Goal of the exercise:
Print the lines in the listing below that fall between the line with "mismatched)).clk.s = 10" and the line with "21599)).moment.restDue = true", those two lines included, exactly as they stand and with nothing else.

Stored data:

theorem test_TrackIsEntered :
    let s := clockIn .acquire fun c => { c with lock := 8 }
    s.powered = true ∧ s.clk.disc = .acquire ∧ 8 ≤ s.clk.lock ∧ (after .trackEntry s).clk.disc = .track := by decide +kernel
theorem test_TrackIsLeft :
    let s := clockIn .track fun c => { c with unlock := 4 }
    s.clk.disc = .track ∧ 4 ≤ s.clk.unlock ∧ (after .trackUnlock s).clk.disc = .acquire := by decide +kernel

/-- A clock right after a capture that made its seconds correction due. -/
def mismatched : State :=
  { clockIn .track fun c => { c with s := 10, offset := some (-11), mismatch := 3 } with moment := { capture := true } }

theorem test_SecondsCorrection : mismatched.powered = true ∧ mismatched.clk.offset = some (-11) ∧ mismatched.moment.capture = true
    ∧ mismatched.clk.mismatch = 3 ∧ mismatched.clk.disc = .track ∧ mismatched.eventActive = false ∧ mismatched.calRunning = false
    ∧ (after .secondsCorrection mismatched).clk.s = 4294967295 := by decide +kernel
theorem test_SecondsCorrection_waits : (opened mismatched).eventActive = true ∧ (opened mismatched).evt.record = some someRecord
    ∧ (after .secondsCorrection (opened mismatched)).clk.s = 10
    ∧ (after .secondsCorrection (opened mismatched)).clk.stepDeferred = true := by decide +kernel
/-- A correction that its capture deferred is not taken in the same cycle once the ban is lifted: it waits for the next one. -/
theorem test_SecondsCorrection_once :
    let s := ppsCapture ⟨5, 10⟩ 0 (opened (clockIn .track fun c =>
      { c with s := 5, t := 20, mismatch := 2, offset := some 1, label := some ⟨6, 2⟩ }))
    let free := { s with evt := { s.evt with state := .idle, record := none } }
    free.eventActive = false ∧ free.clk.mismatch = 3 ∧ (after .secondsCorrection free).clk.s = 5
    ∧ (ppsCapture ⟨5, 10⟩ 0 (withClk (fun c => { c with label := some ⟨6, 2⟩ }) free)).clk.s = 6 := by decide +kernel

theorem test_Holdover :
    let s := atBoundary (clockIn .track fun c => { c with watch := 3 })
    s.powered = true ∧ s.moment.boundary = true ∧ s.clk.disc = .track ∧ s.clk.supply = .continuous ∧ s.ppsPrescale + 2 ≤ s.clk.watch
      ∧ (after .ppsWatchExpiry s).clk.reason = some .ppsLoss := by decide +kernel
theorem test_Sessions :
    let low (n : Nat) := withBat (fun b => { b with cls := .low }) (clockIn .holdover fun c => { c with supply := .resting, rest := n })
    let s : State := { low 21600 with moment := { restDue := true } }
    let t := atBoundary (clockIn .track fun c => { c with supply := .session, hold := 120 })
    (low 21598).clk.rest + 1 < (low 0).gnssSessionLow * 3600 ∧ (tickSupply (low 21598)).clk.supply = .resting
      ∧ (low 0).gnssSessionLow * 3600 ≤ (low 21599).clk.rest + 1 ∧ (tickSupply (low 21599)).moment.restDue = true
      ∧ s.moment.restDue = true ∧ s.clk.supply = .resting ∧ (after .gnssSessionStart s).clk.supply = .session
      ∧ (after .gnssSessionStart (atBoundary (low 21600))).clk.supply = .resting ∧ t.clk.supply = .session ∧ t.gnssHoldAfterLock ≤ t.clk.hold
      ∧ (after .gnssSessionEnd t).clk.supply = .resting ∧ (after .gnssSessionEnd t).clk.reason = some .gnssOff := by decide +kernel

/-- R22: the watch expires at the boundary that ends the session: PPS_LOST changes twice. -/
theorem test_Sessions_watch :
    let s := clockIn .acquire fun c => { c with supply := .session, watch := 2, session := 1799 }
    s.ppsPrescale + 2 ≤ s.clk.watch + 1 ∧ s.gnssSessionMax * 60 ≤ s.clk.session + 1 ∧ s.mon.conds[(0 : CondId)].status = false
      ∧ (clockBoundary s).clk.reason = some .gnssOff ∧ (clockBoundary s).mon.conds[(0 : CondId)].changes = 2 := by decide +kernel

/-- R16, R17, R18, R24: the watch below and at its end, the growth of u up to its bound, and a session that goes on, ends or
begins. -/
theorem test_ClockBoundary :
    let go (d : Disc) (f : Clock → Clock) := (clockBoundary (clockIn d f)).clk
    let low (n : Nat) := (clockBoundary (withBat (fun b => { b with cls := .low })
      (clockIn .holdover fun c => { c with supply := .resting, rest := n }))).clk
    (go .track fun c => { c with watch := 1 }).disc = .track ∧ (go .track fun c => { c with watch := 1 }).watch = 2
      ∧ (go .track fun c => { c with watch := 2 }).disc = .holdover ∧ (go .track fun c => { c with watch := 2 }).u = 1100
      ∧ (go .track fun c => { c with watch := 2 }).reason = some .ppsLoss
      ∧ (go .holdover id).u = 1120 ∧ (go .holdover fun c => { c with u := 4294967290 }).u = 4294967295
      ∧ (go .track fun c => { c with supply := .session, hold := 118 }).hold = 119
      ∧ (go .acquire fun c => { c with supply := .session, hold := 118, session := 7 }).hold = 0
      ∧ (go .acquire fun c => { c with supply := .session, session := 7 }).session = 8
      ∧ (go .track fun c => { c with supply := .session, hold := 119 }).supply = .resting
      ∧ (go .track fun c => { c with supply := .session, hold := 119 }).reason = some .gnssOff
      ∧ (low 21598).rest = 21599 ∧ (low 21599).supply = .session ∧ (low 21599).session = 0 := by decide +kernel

Response to the task:
    ∧ (after .secondsCorrection (opened mismatched)).clk.s = 10
    ∧ (after .secondsCorrection (opened mismatched)).clk.stepDeferred = true := by decide +kernel
/-- A correction that its capture deferred is not taken in the same cycle once the ban is lifted: it waits for the next one. -/
theorem test_SecondsCorrection_once :
    let s := ppsCapture ⟨5, 10⟩ 0 (opened (clockIn .track fun c =>
      { c with s := 5, t := 20, mismatch := 2, offset := some 1, label := some ⟨6, 2⟩ }))
    let free := { s with evt := { s.evt with state := .idle, record := none } }
    free.eventActive = false ∧ free.clk.mismatch = 3 ∧ (after .secondsCorrection free).clk.s = 5
    ∧ (ppsCapture ⟨5, 10⟩ 0 (withClk (fun c => { c with label := some ⟨6, 2⟩ }) free)).clk.s = 6 := by decide +kernel

theorem test_Holdover :
    let s := atBoundary (clockIn .track fun c => { c with watch := 3 })
    s.powered = true ∧ s.moment.boundary = true ∧ s.clk.disc = .track ∧ s.clk.supply = .continuous ∧ s.ppsPrescale + 2 ≤ s.clk.watch
      ∧ (after .ppsWatchExpiry s).clk.reason = some .ppsLoss := by decide +kernel
theorem test_Sessions :
    let low (n : Nat) := withBat (fun b => { b with cls := .low }) (clockIn .holdover fun c => { c with supply := .resting, rest := n })
    let s : State := { low 21600 with moment := { restDue := true } }
    let t := atBoundary (clockIn .track fun c => { c with supply := .session, hold := 120 })
    (low 21598).clk.rest + 1 < (low 0).gnssSessionLow * 3600 ∧ (tickSupply (low 21598)).clk.supply = .resting
      ∧ (low 0).gnssSessionLow * 3600 ≤ (low 21599).clk.rest + 1 ∧ (tickSupply (low 21599)).moment.restDue = true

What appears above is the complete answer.